Excerpted records.
-- ==== Sys2Proof/Laws/Encoding.lean ====
section
/-! SUPPORT. The fields of a command word (spec/30_encoding.md R56): what each field of an assembled word is, and that a word
with no reserved bit set is assembled from its fields. -/

namespace Sys2Proof

/-- Bit `i` of a command word (R56). -/
theorem commandWord_getLsbD (a : BitVec 32) (o : BitVec 4) (i : Nat) :
    (commandWord a o).getLsbD i =
      if i < 4 then o.getLsbD i else if i < 32 then false else a.getLsbD (i - 32) := by
  unfold commandWord
  rw [BitVec.getLsbD_append, BitVec.getLsbD_append]
  by_cases h1 : i < 4
  · simp [h1]
  · by_cases h2 : i < 32
    · simp [h1, h2, show i - 4 < 28 by omega]
    · simp [h1, h2, show ¬ i - 4 < 28 by omega, show i - 4 - 28 = i - 32 by omega]

theorem opc_commandWord (a : BitVec 32) (o : BitVec 4) (d : Word) : (Command.mk (commandWord a o) d).opc = o := by
  refine BitVec.eq_of_getLsbD_eq fun i hi => ?_
  simp [Command.opc, commandWord_getLsbD, hi]

theorem rsv_commandWord (a : BitVec 32) (o : BitVec 4) (d : Word) : (Command.mk (commandWord a o) d).rsv = 0 := by
  refine BitVec.eq_of_getLsbD_eq fun i hi => ?_
  simp [Command.rsv, commandWord_getLsbD, hi, show 4 + i < 32 by omega]

theorem arg_commandWord (a : BitVec 32) (o : BitVec 4) (d : Word) : (Command.mk (commandWord a o) d).arg = a := by
  refine BitVec.eq_of_getLsbD_eq fun i hi => ?_
  simp [Command.arg, commandWord_getLsbD, hi, show ¬ 32 + i < 4 by omega]

/-- A word whose reserved bits are 0 is assembled from its argument and its opcode. -/
theorem commandWord_parts {c : Command} (h : c.rsv = 0) : commandWord c.arg c.opc = c.cmd := by
  have hr : ∀ i, i < 28 → c.cmd.getLsbD (4 + i) = false := by
    intro i hi
    have := congrArg (fun x : BitVec 28 => x.getLsbD i) h
    simpa [Command.rsv, hi] using this
  refine BitVec.eq_of_getLsbD_eq fun i hi => ?_
  rw [commandWord_getLsbD]
  by_cases h1 : i < 4
  · simp [h1, Command.opc]
  · by_cases h2 : i < 32
    · have := hr (i - 4) (by omega)
      rw [show 4 + (i - 4) = i by omega] at this
      simp [h1, h2, this]
    · simp [h1, h2, Command.arg, show i - 32 < 32 by omega, show 32 + (i - 32) = i by omega]

theorem opc_eq_iff (c : Command) {n : Nat} (hn : n < 16) : c.opc = BitVec.ofNat 4 n ↔ c.opc.toNat = n := by
  constructor
  · intro h
    rw [h, BitVec.toNat_ofNat]
    omega
  · rintro rfl
    exact BitVec.eq_of_toNat_eq (by simp)

/-- Everything a decoded command can be (R61): its opcode, its operands, and what the word had to satisfy. -/
theorem decode_cases {p : Params} {c : Command} {i : Instr} (h : decode p c = .instr i) :
    c.rsv = 0 ∧
    ((c.opc = 1 ∧ i = .config c.arg.toInt) ∨ (c.opc = 2 ∧ i = .record c.arg) ∨ (c.opc = 3 ∧ i = .query c.arg) ∨
     (c.opc = 4 ∧ i = .has c.arg) ∨ (c.opc = 5 ∧ p.debugCmds = true ∧ c.arg = 0 ∧ i = .age) ∨
     (c.opc = 6 ∧ p.debugCmds = true ∧ i = .rdword c.arg.toNat) ∨
     (c.opc = 7 ∧ p.debugCmds = true ∧ i = .wrword c.arg.toNat c.data) ∨
     (c.opc = 8 ∧ p.debugCmds = true ∧ c.arg = 0 ∧ i = .rdstat)) := by
  unfold decode at h
  split at h
  · cases h
  next hr =>
    refine ⟨by simpa using hr, ?_⟩
    split at h
    case _ ho => cases h; exact .inl ⟨(opc_eq_iff c (by decide)).2 ho, rfl⟩
    case _ ho => cases h; exact .inr (.inl ⟨(opc_eq_iff c (by decide)).2 ho, rfl⟩)
    case _ ho => cases h; exact .inr (.inr (.inl ⟨(opc_eq_iff c (by decide)).2 ho, rfl⟩))
    case _ ho => cases h; exact .inr (.inr (.inr (.inl ⟨(opc_eq_iff c (by decide)).2 ho, rfl⟩)))
    case _ ho =>
      unfold ifDebug ifNoArgument at h
      split at h
      · split at h
        · cases h
          exact .inr (.inr (.inr (.inr (.inl ⟨(opc_eq_iff c (by decide)).2 ho, ‹_›, ‹_›, rfl⟩))))
        · cases h
      · cases h
    case _ ho =>
      unfold ifDebug at h
      split at h
      · cases h
        exact .inr (.inr (.inr (.inr (.inr (.inl ⟨(opc_eq_iff c (by decide)).2 ho, ‹_›, rfl⟩)))))
      · cases h
    case _ ho =>
      unfold ifDebug at h
      split at h
      · cases h
        exact .inr (.inr (.inr (.inr (.inr (.inr (.inl ⟨(opc_eq_iff c (by decide)).2 ho, ‹_›, rfl⟩))))))
      · cases h
    case _ ho =>
      unfold ifDebug ifNoArgument at h
      split at h
      · split at h
        · cases h
          exact .inr (.inr (.inr (.inr (.inr (.inr (.inr ⟨(opc_eq_iff c (by decide)).2 ho, ‹_›, ‹_›, rfl⟩))))))
        · cases h
      · cases h
    · cases h

end Sys2Proof
end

What you have to do. Your task is to repeat every entry above exactly.

Response.
-- ==== Sys2Proof/Laws/Encoding.lean ====
section
/-! SUPPORT. The fields of a command word (spec/30_encoding.md R56): what each field of an assembled word is, and that a word
with no reserved bit set is assembled from its fields. -/

namespace Sys2Proof

/-- Bit `i` of a command word (R56). -/
theorem commandWord_getLsbD (a : BitVec 32) (o : BitVec 4) (i : Nat) :
    (commandWord a o).getLsbD i =
      if i < 4 then o.getLsbD i else if i < 32 then false else a.getLsbD (i - 32) := by
  unfold commandWord
  rw [BitVec.getLsbD_append, BitVec.getLsbD_append]
  by_cases h1 : i < 4
  · simp [h1]
  · by_cases h2 : i < 32
    · simp [h1, h2, show i - 4 < 28 by omega]
    · simp [h1, h2, show ¬ i - 4 < 28 by omega, show i - 4 - 28 = i - 32 by omega]

theorem opc_commandWord (a : BitVec 32) (o : BitVec 4) (d : Word) : (Command.mk (commandWord a o) d).opc = o := by
  refine BitVec.eq_of_getLsbD_eq fun i hi => ?_
  simp [Command.opc, commandWord_getLsbD, hi]

theorem rsv_commandWord (a : BitVec 32) (o : BitVec 4) (d : Word) : (Command.mk (commandWord a o) d).rsv = 0 := by
  refine BitVec.eq_of_getLsbD_eq fun i hi => ?_
  simp [Command.rsv, commandWord_getLsbD, hi, show 4 + i < 32 by omega]

theorem arg_commandWord (a : BitVec 32) (o : BitVec 4) (d : Word) : (Command.mk (commandWord a o) d).arg = a := by
  refine BitVec.eq_of_getLsbD_eq fun i hi => ?_
  simp [Command.arg, commandWord_getLsbD, hi, show ¬ 32 + i < 4 by omega]

/-- A word whose reserved bits are 0 is assembled from its argument and its opcode. -/
theorem commandWord_parts {c : Command} (h : c.rsv = 0) : commandWord c.arg c.opc = c.cmd := by
  have hr : ∀ i, i < 28 → c.cmd.getLsbD (4 + i) = false := by
    intro i hi
    have := congrArg (fun x : BitVec 28 => x.getLsbD i) h
    simpa [Command.rsv, hi] using this
  refine BitVec.eq_of_getLsbD_eq fun i hi => ?_
  rw [commandWord_getLsbD]
  by_cases h1 : i < 4
  · simp [h1, Command.opc]
  · by_cases h2 : i < 32
    · have := hr (i - 4) (by omega)
      rw [show 4 + (i - 4) = i by omega] at this
      simp [h1, h2, this]
    · simp [h1, h2, Command.arg, show i - 32 < 32 by omega, show 32 + (i - 32) = i by omega]

theorem opc_eq_iff (c : Command) {n : Nat} (hn : n < 16) : c.opc = BitVec.ofNat 4 n ↔ c.opc.toNat = n := by
  constructor
  · intro h
    rw [h, BitVec.toNat_ofNat]
    omega
  · rintro rfl
    exact BitVec.eq_of_toNat_eq (by simp)

/-- Everything a decoded command can be (R61): its opcode, its operands, and what the word had to satisfy. -/
theorem decode_cases {p : Params} {c : Command} {i : Instr} (h : decode p c = .instr i) :
    c.rsv = 0 ∧
    ((c.opc = 1 ∧ i = .config c.arg.toInt) ∨ (c.opc = 2 ∧ i = .record c.arg) ∨ (c.opc = 3 ∧ i = .query c.arg) ∨
     (c.opc = 4 ∧ i = .has c.arg) ∨ (c.opc = 5 ∧ p.debugCmds = true ∧ c.arg = 0 ∧ i = .age) ∨
     (c.opc = 6 ∧ p.debugCmds = true ∧ i = .rdword c.arg.toNat) ∨
     (c.opc = 7 ∧ p.debugCmds = true ∧ i = .wrword c.arg.toNat c.data) ∨
     (c.opc = 8 ∧ p.debugCmds = true ∧ c.arg = 0 ∧ i = .rdstat)) := by
  unfold decode at h
  split at h
  · cases h
  next hr =>
    refine ⟨by simpa using hr, ?_⟩
    split at h
    case _ ho => cases h; exact .inl ⟨(opc_eq_iff c (by decide)).2 ho, rfl⟩
    case _ ho => cases h; exact .inr (.inl ⟨(opc_eq_iff c (by decide)).2 ho, rfl⟩)
    case _ ho => cases h; exact .inr (.inr (.inl ⟨(opc_eq_iff c (by decide)).2 ho, rfl⟩))
    case _ ho => cases h; exact .inr (.inr (.inr (.inl ⟨(opc_eq_iff c (by decide)).2 ho, rfl⟩)))
    case _ ho =>
      unfold ifDebug ifNoArgument at h
      split at h
      · split at h
        · cases h
          exact .inr (.inr (.inr (.inr (.inl ⟨(opc_eq_iff c (by decide)).2 ho, ‹_›, ‹_›, rfl⟩))))
        · cases h
      · cases h
    case _ ho =>
      unfold ifDebug at h
      split at h
      · cases h
        exact .inr (.inr (.inr (.inr (.inr (.inl ⟨(opc_eq_iff c (by decide)).2 ho, ‹_›, rfl⟩)))))
      · cases h
    case _ ho =>
      unfold ifDebug at h
      split at h
      · cases h
        exact .inr (.inr (.inr (.inr (.inr (.inr (.inl ⟨(opc_eq_iff c (by decide)).2 ho, ‹_›, rfl⟩))))))
      · cases h
    case _ ho =>
      unfold ifDebug ifNoArgument at h
      split at h
      · split at h
        · cases h
          exact .inr (.inr (.inr (.inr (.inr (.inr (.inr ⟨(opc_eq_iff c (by decide)).2 ho, ‹_›, ‹_›, rfl⟩))))))
        · cases h
      · cases h
    · cases h

end Sys2Proof
end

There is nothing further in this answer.